6. C {} succeeds when all fields have defaults.
7. Missing non-defaulted field still errors.
8. Positional constructor call arity behavior unchanged.
9. Pattern matching:
10. Existing pattern behavior unchanged.
11. Scope restrictions:
12. Default references to constructor params rejected.
13. Forward-reference defaults rejected (or reported) per ordering rule.
14. API diff/semver:
15. Add default => minor-valid, patch-invalid.
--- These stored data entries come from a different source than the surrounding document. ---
-- ==== Sys2Proof/Syntax.lean ====
section
/-! DEFINITION. The commands and events of the opcode table, one constructor for each row. The first operand `dt`
of every row is the number of 2 ns TIME ticks since the row before it (log entry 1). Host commands carry their
packet header; events carry what the outside world brings. -/

namespace Sys2Proof

/-- The rows of the opcode table. -/
inductive Instr where
  -- device and firmware commands (R342 to R347)
  | identify (dt : Nat) (c : CmdHdr)
  | summary (dt : Nat) (c : CmdHdr)
  | readLog (dt : Nat) (c : CmdHdr) (logFrom max : Nat)
  | reset (dt : Nat) (c : CmdHdr)
  | clearStartCount (dt : Nat) (c : CmdHdr)
  | fwBegin (dt : Nat) (c : CmdHdr) (size : Nat)
  | fwData (dt : Nat) (c : CmdHdr) (offset : Nat) (data : List Byte)
  | fwEnd (dt : Nat) (c : CmdHdr) (verifies : Bool) (imgSeq version : Nat)
  | fwLoadTimeout (dt : Nat)
  | memConfig (dt : Nat) (c : CmdHdr) (grain hash checkInit : Nat)
  | memConfigDone (dt : Nat)
  | paletteProgram (dt : Nat) (c : CmdHdr) (words : List Nat)
  -- transactions (R348, R369)
  | txnOpen (dt : Nat) (c : CmdHdr)
  | txnCommit (dt : Nat) (c : CmdHdr) (frame : Nat)
  | commitValidated (dt : Nat)
  | txnAbort (dt : Nat) (c : CmdHdr)
  | objectRead (dt : Nat) (c : CmdHdr) (opcode view id count : Nat)
  -- staging (R350 to R368)
  | stageDevice (dt : Nat) (c : CmdHdr) (id : Nat) (o : DeviceCfg)
  | stageSource (dt : Nat) (c : CmdHdr) (id : Nat) (o : SourceCfg)
  | stageFlow (dt : Nat) (c : CmdHdr) (id : Nat) (o : FlowCfg)
  | stageMac (dt : Nat) (c : CmdHdr) (id : Nat) (o : MacCfg)
  | stageDprx (dt : Nat) (c : CmdHdr) (id : Nat) (o : DprxCfg)
  | stageContext (dt : Nat) (c : CmdHdr) (id : Nat) (o : ContextCfg)
  | stageHead (dt : Nat) (c : CmdHdr) (id : Nat) (o : HeadCfg)
  | stageWindow (dt : Nat) (c : CmdHdr) (id : Nat) (o : WindowCfg)
  | stageEncoder (dt : Nat) (c : CmdHdr) (id : Nat) (o : EncoderCfg)
  | stageGlyphs (dt : Nat) (c : CmdHdr) (first : Nat) (os : List GlyphCfg)
  | stageGlyphSet (dt : Nat) (c : CmdHdr) (id : Nat) (o : GlyphSetCfg)
  | stageAtlas (dt : Nat) (c : CmdHdr) (first : Nat) (masks : List (List Byte))
  | stageColours (dt : Nat) (c : CmdHdr) (id : Nat) (colours : List Nat)
  | stageScaler (dt : Nat) (c : CmdHdr) (id : Nat) (o : ScalerCfg)
  | stageDesk (dt : Nat) (c : CmdHdr) (id : Nat) (o : DeskCfg)
  | stageQuad (dt : Nat) (c : CmdHdr) (id : Nat) (o : QuadCfg)
  | stageDomain (dt : Nat) (c : CmdHdr) (id : Nat) (o : DomainCfg)
  | stagePulse (dt : Nat) (c : CmdHdr) (id : Nat) (o : PulseCfg)
  | stageRegulator (dt : Nat) (c : CmdHdr) (id : Nat) (o : RegulatorCfg)
  | stageAccess (dt : Nat) (c : CmdHdr) (id : Nat) (o : AccessCfg)
  -- sources, queries, counters (R370 to R375)
  | surfacePublish (dt : Nat) (c : CmdHdr) (source flags pitch hostAddr capture : Nat)
  | surfaceCopyDone (dt : Nat) (source : Nat) (lines : List (List Byte)) (readOk : Bool)
  | sourceQuery (dt : Nat) (c : CmdHdr) (source count : Nat)
  | encQuery (dt : Nat) (c : CmdHdr) (ctx count : Nat)
  | pointQuery (dt : Nat) (c : CmdHdr) (first count : Nat)
  | headQuery (dt : Nat) (c : CmdHdr) (head sect offset length : Nat)
  | counterRead (dt : Nat) (c : CmdHdr) (block flags inst : Nat)
  -- time (R376, R377)
  | timeAdjust (dt : Nat) (c : CmdHdr) (domain flags incr : Nat) (offset : Int)
  | timeSwitch (dt : Nat) (c : CmdHdr) (domain : Nat)
  | timeStatus (dt : Nat) (c : CmdHdr) (sect sel start : Nat)
  -- checks, lanes, touch (R378 to R381)
  | whipSet (dt : Nat) (c : CmdHdr) (p : WhipParams)
  | probeSet (dt : Nat) (c : CmdHdr) (p : ProbeParams)
  | laneTest (dt : Nat) (c : CmdHdr) (lane flags ctrl : Nat)
  | touchBaseline (dt : Nat) (c : CmdHdr) (desk op : Nat)
  | baselineFlashWriteDone (dt : Nat) (desk : Nat)
  -- faults and debug commands (R382 to R384)
  | faultQuery (dt : Nat) (c : CmdHdr) (first count : Nat)
  | faultReact (dt : Nat) (c : CmdHdr) (source mask : Nat)
  | faultRearm (dt : Nat) (c : CmdHdr) (classes : Nat)
  | unitRestore (dt : Nat) (c : CmdHdr) (unit : Nat)
  | unitTestDone (dt : Nat) (unit : Nat) (pass : Bool)
  | debugChallenge (dt : Nat) (c : CmdHdr)
  | debugUnlock (dt : Nat) (c : CmdHdr) (verifies : Bool)
  | debugChallengeExpiry (dt : Nat)
  | debugLockoutExpiry (dt : Nat)
  -- transport (R41 to R48)
  | dbProducer (dt : Nat) (ring index : Nat) (packets : List (List Byte))
  | dbConsumer (dt : Nat) (ring index : Nat)
  | ringEnable (dt : Nat) (ring size cplSize msixVec modUs : Nat)
  | ringDisable (dt : Nat) (ring : Nat)
  | ringErrClear (dt : Nat) (ring : Nat)
  | registerWrite (dt : Nat) (ring reg value : Nat)
  | bar0StrayWrite (dt : Nat) (addr : Nat)
  | msixModerationExpiry (dt : Nat) (ring : Nat)
  | uartFrameRx (dt : Nat) (raw : List Byte)
  | uartGapTimeout (dt : Nat)
  | txnExpired (dt : Nat) (id : Nat)
  -- raster (R67, R69)
  | wallLineStart (dt : Nat) (obs : LineObs)
  | rasterStart (dt : Nat) (obs : LineObs)
  -- ingest (R89 to R105)
  | ethFrameRx (dt : Nat) (mac : Nat) (kind : EthKind) (vlan length : Nat) (fcsOk : Bool)
  | rtpPacketRx (dt : Nat) (p : RtpPacket)
  | holeClose (dt : Nat) (flow seq : Nat)
  | frameCloseTimeout (dt : Nat) (flow : Nat)
  | pathDown (dt : Nat) (flow path : Nat)
  | frameSeal (dt : Nat) (source : Nat) (lines : List (List Byte))
  | dprxFrameStart (dt : Nat) (port width height format : Nat)
  | dprxLinkLoss (dt : Nat) (port : Nat)
  | dprxHpdRelease (dt : Nat) (port : Nat)
  | pointDatagramRx (dt : Nat) (d : PointDatagram)
  | hostPointSlot (dt : Nat) (count : Nat) (rsv recs : List Byte)
  -- decoding (R113 to R141)
  | decodePictureComplete (dt : Nat) (engine : Nat) (res : DecodeResult)
  | decodeOverrun (dt : Nat) (engine : Nat) (res : DecodeResult)
  | poolBufferFreed (dt : Nat) (ctx : Nat)
  -- encoding and launch (R236 to R249)
  | encodeRowComplete (dt : Nat) (ctx : Nat) (row : RowObs)
  | rowLate (dt : Nat) (ctx : Nat) (row : RowObs)
  | encTileRowRead (dt : Nat) (ctx region row : Nat) (readOk : Bool)
  | packetLaunch (dt : Nat) (mac : Nat)
  | launchSlip (dt : Nat) (mac : Nat)
  -- Braid and overlay (R156 to R168, R226, R227)
  | tileComputed (dt : Nat) (head row : Nat) (mismatch : Bool) (strandA strandB : StrandObs) (readErrors : List Nat)
  | strandSwitch (dt : Nat)
  | passComplete (dt : Nat) (head row : Nat)
  | strandSelftestDone (dt : Nat) (strand : Nat) (pass : Bool)
  | overlaySurfaceDone (dt : Nat) (head : Nat) (readErrors : List Nat)
  | overlayWindowEnd (dt : Nat) (head : Nat)
  -- scan-out and links (R175, R204 to R212)
  | bandRowFetchDone (dt : Nat) (head band : Nat)
  | fetchUrgent (dt : Nat) (head band : Nat)
  | bandRowEmit (dt : Nat) (head band : Nat) (obs : BandObs)
  | hpdIrq (dt : Nat) (head : Nat)
  | hpdUnplug (dt : Nat) (head : Nat)
  | hpdAsserted (dt : Nat) (head : Nat)
  | auxReply (dt : Nat) (head : Nat) (data : AuxData)
  | auxTimeout (dt : Nat) (head : Nat)
  | trainingSuccess (dt : Nat) (r : TrainedHead)
  | trainingAttemptFail (dt : Nat) (head : Nat)
  | trainingAttemptTimeout (dt : Nat) (head : Nat)
  | trainingRetry (dt : Nat) (head : Nat)
  -- lanes (R318 to R334)
  | restExitRequest (dt : Nat) (lane : Nat)
  | laneIdleExit (dt : Nat) (lane : Nat)
  | quadPllLock (dt : Nat) (quad : Nat)
  | quadPllLockTimeout (dt : Nat) (quad : Nat)
  | quadPllUnlock (dt : Nat) (quad : Nat)
  | cdrLoss (dt : Nat) (lane : Nat)
  -- network time and pulses (R256 to R265)
  | ptpSyncRx (dt : Nat) (m : PtpMsg)
  | followUpRx (dt : Nat) (m : PtpMsg)
  | announceRx (dt : Nat) (m : PtpMsg)
  | delayRespRx (dt : Nat) (m : PtpMsg)
  | delayReqTx (dt : Nat) (domain : Nat)
  | mgmtDiscard (dt : Nat) (domain : Nat)
  | syncTimeout (dt : Nat) (domain : Nat)
  | announceTimeout (dt : Nat) (domain master : Nat)
  | holdoverExpiry (dt : Nat) (domain : Nat)
  | tpiEdge (dt : Nat) (input : Nat) (falling : Bool)
  | tpoPulse (dt : Nat) (output : Nat)
  -- touch (R270 to R287)
  | sampleInstantRx (dt : Nat) (desk count : Nat) (b : SampleBlock)
  | thimbleMessageRx (dt : Nat) (desk blockType payload : Nat)
  | touchFrameMeasured (dt : Nat) (desk : Nat) (values : List Int) (noise nextNoise : Nat)
  | deskBlockLock (dt : Nat) (desk : Nat)
  | deskInfoReadDone (dt : Nat) (desk : Nat) (info : HeadInfo)
  | deskStartTimeout (dt : Nat) (desk : Nat)
  | deskLinkLoss (dt : Nat) (desk : Nat)
  -- memory (R301 to R308)
  | refresh (dt : Nat)
  | mr4Poll (dt : Nat) (rates : List Nat)
  | regulatorRelease (dt : Nat) (port : Nat) (item : ReqItem) (size : Nat)
  | class2Promotion (dt : Nat) (channel : Nat)
  | whipCheckDone (dt : Nat) (unit : Nat) (readOk : Bool)
  -- faults and processors (R402 to R415)
  | faultSourceFire (dt : Nat) (f : FaultInfo)
  | processorWdogExpiry (dt : Nat) (proc : Nat)
  | watchdogKick (dt : Nat) (proc : Nat)
  | bowlineWdog (dt : Nat)
  | bowlineLockstep (dt : Nat)
  | collector (dt : Nat)
  -- power, reset, boot (R418 to R449)
  | por (dt : Nat)
  | railExcursion (dt : Nat) (rail : Nat)
  | resetNAssert (dt : Nat)
  | resetNRelease (dt : Nat)
  | perstN (dt : Nat)
  | fuseLoadDone (dt : Nat) (badBlocks strapReadings : List Nat)
  | clockStable (dt : Nat) (c : ClockCounts)
  | clockJudgeTimeout (dt : Nat) (clock : Nat) (count : Option Nat)
  | clockMonitorFail (dt : Nat) (c : ClockCounts)
  | fioRetry (dt : Nat)
  | imageLoaded (dt : Nat) (bad : List Nat)
  | memTrainingDone (dt : Nat) (failed : List Nat)
  | bootComplete (dt : Nat)
  | startTimeout (dt : Nat)
  | failedStartReset (dt : Nat)
  | pwrFailAssert (dt : Nat)
  | pwrFailRelease (dt : Nat)
  | lastGaspWriteDone (dt : Nat)
  -- TAP (R396 to R398)
  | extest (dt : Nat)
  | samplePreload (dt : Nat) (scan : List Bool)
  | idcode (dt : Nat)
  | clamp (dt : Nat)
  | highz (dt : Nat)
  | dbgAccess (dt : Nat) (a : Access)
  | dbgTrace (dt : Nat) (base size : Nat)
  | dbgHalt (dt : Nat) (op : HaltOp) (proc : Nat)
  | bypass (dt : Nat)
  | trstN (dt : Nat)
  -- further events
  | ethLinkDown (dt : Nat) (mac : Nat)
  | ethBlockLock (dt : Nat) (mac : Nat)
  | dprxSymbolLock (dt : Nat) (port : Nat)
  | dprxAuxRequest (dt : Nat) (port offset length : Nat)
  | scrub (dt : Nat) (channel : Nat) (read : ScrubRead)
  | supplyResetRelease (dt : Nat)
  | paletteProgramDone (dt : Nat) (readBackOk : Bool)
  | fwDataDone (dt : Nat)
  | processorRestartDone (dt : Nat) (proc : Nat)
  deriving DecidableEq, Repr

end Sys2Proof
end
16. Remove default => major-only.
17. Param add/remove still major-only even if default exists.
18. Add golden test: unchanged constructor API identity => unchanged generated default-helper names.
19. Protobuf compatibility:
20. Decode old proto (without field) as no defaults.
21. Roundtrip new proto with defaults preserved.
22. Naming collisions:
23. Assert generated helper names are unique for all defaulted params in a package.
24. Document invariant: synthetic helper names are not user-definable in Bosatsu source.
25. Visibility and reachability:
26. export T does not permit external default-backed construction.
27. export T() does permit external default-backed construction.
28. No user-visible unused-let errors are produced for synthetic default helpers.